_Exercise brief_
Below is a set of entries. Print the line that contains "out : List Emit := []" and every later line word for word, through the final one.

_Extracted data_
-- ==== Sys2Proof/Word.lean ====
section
/-! DEFINITION. The word types of the block and their plainest arithmetic. -/

namespace Sys2Proof

/-- One byte of device memory. -/
abbrev Byte := BitVec 8
/-- A 32-bit lane or register value. -/
abbrev W32 := BitVec 32
/-- A 64-bit word. -/
abbrev W64 := BitVec 64

end Sys2Proof
end

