-- ==== Sys2Proof/Machine/Regs.lean ====
section
/-! DEFINITION. The register cards of the spec: block, offset, width, array, partition view, reset value, field
access codes (00_scope.md R10 to R16, 01_organisation.md R45, 15_partitions_and_security.md R442), and the lookup of
a card by register-range offset. -/

namespace Sys2Proof.Machine

/-- Access codes of Table 0-5 (R10). -/
inductive Acc where
  | ro | rw | w1c | w1s | wo | rws | rwl
deriving DecidableEq, Repr

/-- Register blocks of Table 1-9 (R45). -/
inductive Blk where
  | glb | crc | seq | clu | hbm | blk | emb | fab | rly | hst | que | sec | mgt | tel
deriving DecidableEq, Repr

/-- How a register is copied per partition (Table 15-2, R442). -/
inductive View where
  | one | part2000 | part100 | glbPart
deriving DecidableEq, Repr

/-- A bit field `[hi:lo]`. -/
structure Fld where
  hi : Nat
  lo : Nat
deriving DecidableEq, Repr

/-- A field of a card with its access code. -/
structure CardField where
  hi : Nat
  lo : Nat
  acc : Acc
deriving DecidableEq, Repr

/-- A register card. `rst u k` is the reset value of instance or partition `u`, entry `k`. -/
structure Card where
  blk : Blk
  off : Nat
  width : Nat
  count : Nat
  stride : Nat
  view : View
  rst : Nat → Nat → Nat
  fields : List CardField

/-- Block instances and their spacing of Table 1-9. -/
def Blk.instances : Blk → Nat
  | .clu => 64 | .hbm => 12 | .blk => 8 | .fab => 8 | _ => 1

/-- Block base offsets of Table 1-9. -/
def Blk.base : Blk → Nat
  | .glb => 0x00000000 | .crc => 0x01000000 | .seq => 0x02000000 | .clu => 0x04000000 | .hbm => 0x08000000
  | .blk => 0x0A000000 | .emb => 0x0B000000 | .fab => 0x0C000000 | .rly => 0x0D000000 | .hst => 0x0E000000
  | .que => 0x0F000000 | .sec => 0x10000000 | .mgt => 0x11000000 | .tel => 0x12000000

/-- The block byte of a requester word: bits [31:24] of the block offset (R471). -/
def Blk.byte (b : Blk) : Nat := b.base / 0x1000000

/-- Offset added for partition `p`'s copy (Table 15-2). -/
def View.shift : View → Nat → Nat
  | .one, _ => 0
  | .part2000, p => p * 0x2000
  | .part100, p => p * 0x100
  | .glbPart, p => if p = 0 then 0 else 0x8000 + p * 0x100

/-- Register-range offset of entry `k` of the card in instance or partition `u`. -/
def Card.addr (c : Card) (u k : Nat) : Nat :=
  c.blk.base + (if c.blk.instances = 1 then 0 else u * 0x100000) + c.view.shift u + c.off + k * c.stride

/-- Whether the card has entry `k` in instance or partition `u` (Table 1-9, Table 15-2). -/
def Card.has (c : Card) (u k : Nat) : Bool :=
  (c.blk.instances = 1 || u < c.blk.instances) && (c.view = .one || u < 64) && k < c.count

/-- Whether the card has an effective image (R13). -/
def Card.shadowed (c : Card) : Bool := c.fields.any (fun f => f.acc = .rws || f.acc = .rwl)

/-- Offset of effective images and snapshots (R13, R531). -/
def imageOff : Nat := 0x80000
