/-- The host interface (13_host_interface.md). -/
structure HostSt where
  /-- The link: 0 held by PERST_N, 1 training, 2 in L0. -/
  link : Nat := 0
  /-- Configuration space: VF Enable, BAR sizes (0 for PF0, 1 for the VFs) in log2 bytes where they differ from the
  default, functions with Bus Master Enable, ATS Enable, payload and read request sizes, completion timeout range. -/
  vfEnable : Bool := false
  barSize : Sp Nat := []
  busMaster : List Nat := []
  ats : Bool := false
  mps : Nat := 128
  mrrs : Nat := 512
  cplRange : Nat := 0
  /-- Cached translations by 4 KiB host page (R403). -/
  atc : List Nat := []
  /-- MSI-X table, by function x 2,048 + vector: address and data as one value. -/
  msix : Sp Nat := []
  /-- Enabled queues; queues to be disabled once idle with the QUEUE_DESTROY that asked (0 for none); entries since the
  last interrupt of a queue; commands fetched from the host that have not started. -/
  enabledQ : List Nat := []
  stopping : List (Nat × Nat) := []
  irqCnt : Sp Nat := []
  fetched : Sp (List Byte) := []
  /-- Functions whose window refusal has been reported in this lap (R396). -/
  winSeen : List Nat := []
  cmds : List HCmd := []
  cmdNext : Nat := 1
  copies : List CopyJob := []
  copyNext : Nat := 0
  reads : List HRead := []
  gens : Sp Nat := []
  quarantine : List Nat := []
  /-- Host keys by function (R456). -/
  hostKey : Sp (List Byte) := []
  /-- Fabric time of the last BEAT (R418). -/
  lastBeat : Nat := 0
  /-- Pages of a firmware image read so far, and whether one failed (R462). -/
  fwPages : Sp (List Byte) := []
  fwFail : Bool := false
deriving DecidableEq, Repr

/-- An activation record (Table 15-10). -/
structure FwRec where
  counter : Nat
  active : Nat
  trial : Bool := false
  boots : Nat := 0
  previous : Nat := 0
  svn : Nat := 0
  digest : List Byte := []
deriving DecidableEq, Repr

/-- A firmware slot: the image the device was shipped with, or one written since (header sector, then body), and the
verify mark. -/
structure FwSlot where
  shipped : Bool := false
  img : Option (List Byte) := none
  mark : Option (List Byte) := none
deriving DecidableEq, Repr

/-- An entry of the saved settings record (Table 17-4): kind (1 bridge, 2 stack, 3 channel, 4 port), unit, tested-good
flag, rows queued for repair and key. The settings themselves are opaque. -/
structure SavedEnt where
  kind : Nat
  unit : Nat
  good : Bool
  rows : List Nat := []
  key : Nat
deriving DecidableEq, Repr

/-- A saved settings record. -/
structure SavedRec where
  counter : Nat
  ents : List SavedEnt
deriving DecidableEq, Repr

/-- An SPDM session (R457, R460): its transport, whether FINISH has completed it, the hash of the verified certificate
key, and how often its keys were updated. -/
structure Sess where
  id : Nat
  transport : Nat
  up : Bool := false
  cert : List Byte := []
  updates : Nat := 0
deriving DecidableEq, Repr

/-- The security engine (15_partitions_and_security.md). -/
structure SecSt where
  /-- Tenant keys admitted: function, context, SHA-384 of the key (R524). -/
  admitted : List (Nat × Nat × List Byte) := []
  /-- SPDM negotiation reached per transport (0 I3C, 2 DOE): 1 version, 2 capabilities, 3 algorithms. -/
  stage : Sp Nat := []
  sessions : List Sess := []
  sessNext : Nat := 1
  /-- IDE keys by stream (R458). -/
  ideKey : Sp (List Byte) := []
  /-- Flash: the two activation record copies and the two slots; fused SVN; the debug unlock state. -/
  recA : Option FwRec := some { counter := 1, active := 0 }
  recB : Option FwRec := none
  slotA : FwSlot := { shipped := true }
  slotB : FwSlot := {}
  svn : Nat := 0
  debug : Nat := 0
  /-- The SEC_FWUP operation in progress. -/
  fwOp : Nat := 0
  /-- The saved settings record's two copies in flash (R505). -/
  savedA : Option SavedRec := none
  savedB : Option SavedRec := none
deriving DecidableEq, Repr

/-- Chip-wide run state outside the registers. -/
structure Chip where
  fatal : Bool := false
  everReady : Bool := false
  /-- Next fresh key number for the memory controllers (R447, R455). -/
  nextKey : Nat := 1
  /-- Unique ID of the fabric's origin, once a COORD gave it (R350, R351). -/
  origin : Option Nat := none
  /-- EV_TIME_NO_ROOT has been raised since the chip last had a parent (R360), and it has a parent port. -/
  noRoot : Bool := false
  parent : Option Nat := none
  /-- The gun (R533): sequence number under which the TIME source was armed, source NOW due, and ticks left of each
  edge seen at SNAP_IN. -/
  gunSeq : Nat := 0
  gunNow : Bool := false
  gunPins : List Nat := []
  /-- Bring-up (17_bringup_and_reset.md): the command of the running routine; memory units (stack s, channel 12 + b)
  trained since the last reset; units (kind, unit) trained since the last cold-chip reset; memory units that have passed
  a test, and a full test, since then; serial numbers of the modules; FALLBACK of the running routine. -/
  routine : Nat := 0
  trained : Nat := 0
  everTrained : List (Nat × Nat) := []
  passed : Nat := 0
  fullPass : Nat := 0
  serials : Sp Nat := []
  fallback : Bool := false
  /-- The last chip reset was a warm-chip reset (R499); one is in progress (R513); the target of the request in progress;
  a partition reset has met a class F error (R516). -/
  warm : Bool := false
  warming : Bool := false
  resetTarget : Nat := 0
  /-- The relock in progress lowers the frequency (R547). -/
  falling : Bool := false
  /-- A droop stretch is in force (R490), and a throttle stretch (R529): 1, or 2 once nothing has asked for it since the
  last power sample. -/
  droop : Bool := false
  throttle : Nat := 0
deriving DecidableEq, Repr

/-- A packet of an MCTP message that waits to be read over I3C (R521); `last` ends its message, `answer` marks a
response. -/
structure MctpPkt where
  bytes : List Byte
  last : Bool
  answer : Bool
deriving DecidableEq, Repr

/-- The management port (18_management_and_telemetry.md): the standby island has left its reset, Hot-Join is enabled and
due, the maximum write length, the target reset action, packets waiting and whether the first is announced, whom
EVENT_NOTIFY and PlatformEventMessage go to (transport 0 I3C, 1 PCIe VDM), and the ERROR of the relayed access. -/
structure MgtSt where
  standby : Bool := false
  hotJoin : Bool := false
  joinDue : Bool := false
  mwl : Nat := 69
  rstAct : Nat := 0
  packets : List MctpPkt := []
  announced : Bool := false
  subscriber : Nat := 0
  receiver : Option Nat := none
  relayErr : Nat := 0
deriving DecidableEq, Repr

/-- Sensors (R528 to R530): the fabric time of each sample, sensors above their threshold and above the warning level,
package energy in uJ, and the warning bits last seen of each rail (R550). -/
structure TelSt where
  at_ : Sp Nat := []
  high : Nat := 0
  warm : Nat := 0
  energy : Nat := 0
  railWarn : Sp Nat := []
deriving DecidableEq, Repr

/-- The package (19_package_and_electrical.md): power-on reset is in force, TEST_MODE was high at its end, THERMTRIP_N is
asserted, EXTEST, CLAMP or HIGHZ has been in effect, and which of TAP (1) and HSTAP (2) holds the controller. -/
structure PkgSt where
  por : Bool := true
  testMode : Bool := false
  tripped : Bool := false
  scan : Bool := false
  tap : Nat := 0
deriving DecidableEq, Repr

/-- Why the block stops with a fault. No command of the table does: an access to an address that does not exist is
answered by the device itself (R43). -/
inductive Fault where
  /-- The queue front's meaning never raises it; kept for the interface. Safe. -/
  | stuck
deriving DecidableEq, Repr

/-- Why a command has no meaning. -/
inductive Refusal where
  /-- Raised by the dispatch alone, for a command this model does not give a meaning. Safe. -/
  | notModelled (mnemonic : String)
deriving DecidableEq, Repr

/-- The whole state of the block. -/
structure State where
  /-- Commands that wait, first in, first out. -/
  pending : List Instr := []
  /-- Every register of the register range, by its offset; an unlisted one holds its reset value. -/
  regs : Sp Nat := []
  /-- Device memory and host memory, one entry per byte that differs from zero. -/
  mem : List Host.Cell := []
  /-- Metadata of 64-byte granules, by address div 64. -/
  gran : Sp Gran := []
  parts : Sp Part := []
  chip : Chip := {}
  /-- Logical cores, by number, and cluster hubs. -/
  cores : Sp Core := []
  hubs : Sp Hub := []
  /-- Requests of the gather/scatter units, oldest first, and the number of the next. -/
  greqs : List GReq := []
  greqNext : Nat := 0
  phys : Phys := {}
  /-- Patrol scrub (R231): next granule per unit (stack s, channel 12 + b), corrected errors per row of the pass by
  unit x 2^48 + row, and rows queued for post-package repair. -/
  scrubPos : Sp Nat := []
  scrubRows : Sp Nat := []
  repair : List (Nat × Nat) := []
  /-- Engine pools (stack x 2 + pool) and bulk sweeps by stack (R275, R297). -/
  pools : Sp (List AkcJob) := []
  sweeps : Sp (List Sweep) := []
  /-- Management event log, oldest first (R475, R527), the sequence number of the next record, and how many were
  overwritten. -/
  log : List EventRec := []
  logNext : Nat := 0
  logLost : Nat := 0
  /-- Event classes the last SUBSCRIBE selected, bits [5:0] (R526), and notifications not yet sent. -/
  subMask : Nat := 0
  notify : List EventRec := []
  /-- Completion store (R412). -/
  store : List StoreEntry := []
  host : HostSt := {}
  sec : SecSt := {}
  mgt : MgtSt := {}
  tel : TelSt := {}
  pkg : PkgSt := {}
  /-- Records created per function and event code in the current window (R473): (function * 65536 + code, window, count). -/
  windows : List (Nat × Nat × Nat) := []
  /-- Rilvi ports, and packets held at their destination with their arrival port (R51, R55). -/
  ports : Sp Port := []
  heldPkts : List (Nat × List Byte) := []
  /-- Fabric read tags in use, and the generation of each tag (R387). -/
  tagUse : List Nat := []
  tagGen : Sp Nat := []
  /-- Fabric time, the 32 bits of the accumulator below it, and INC (R357). -/
  ftime : Nat := 0
  ffrac : Nat := 0
  finc : Nat := 1024 * 2 ^ 32
  /-- Everything that left the block, oldest first. -/
  out : List Emit := []
  /-- Counter that gives each free value its own argument. -/
  free : Nat := 0
deriving DecidableEq, Repr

_Reply_
  out : List Emit := []
  /-- Counter that gives each free value its own argument. -/
  free : Nat := 0
deriving DecidableEq, Repr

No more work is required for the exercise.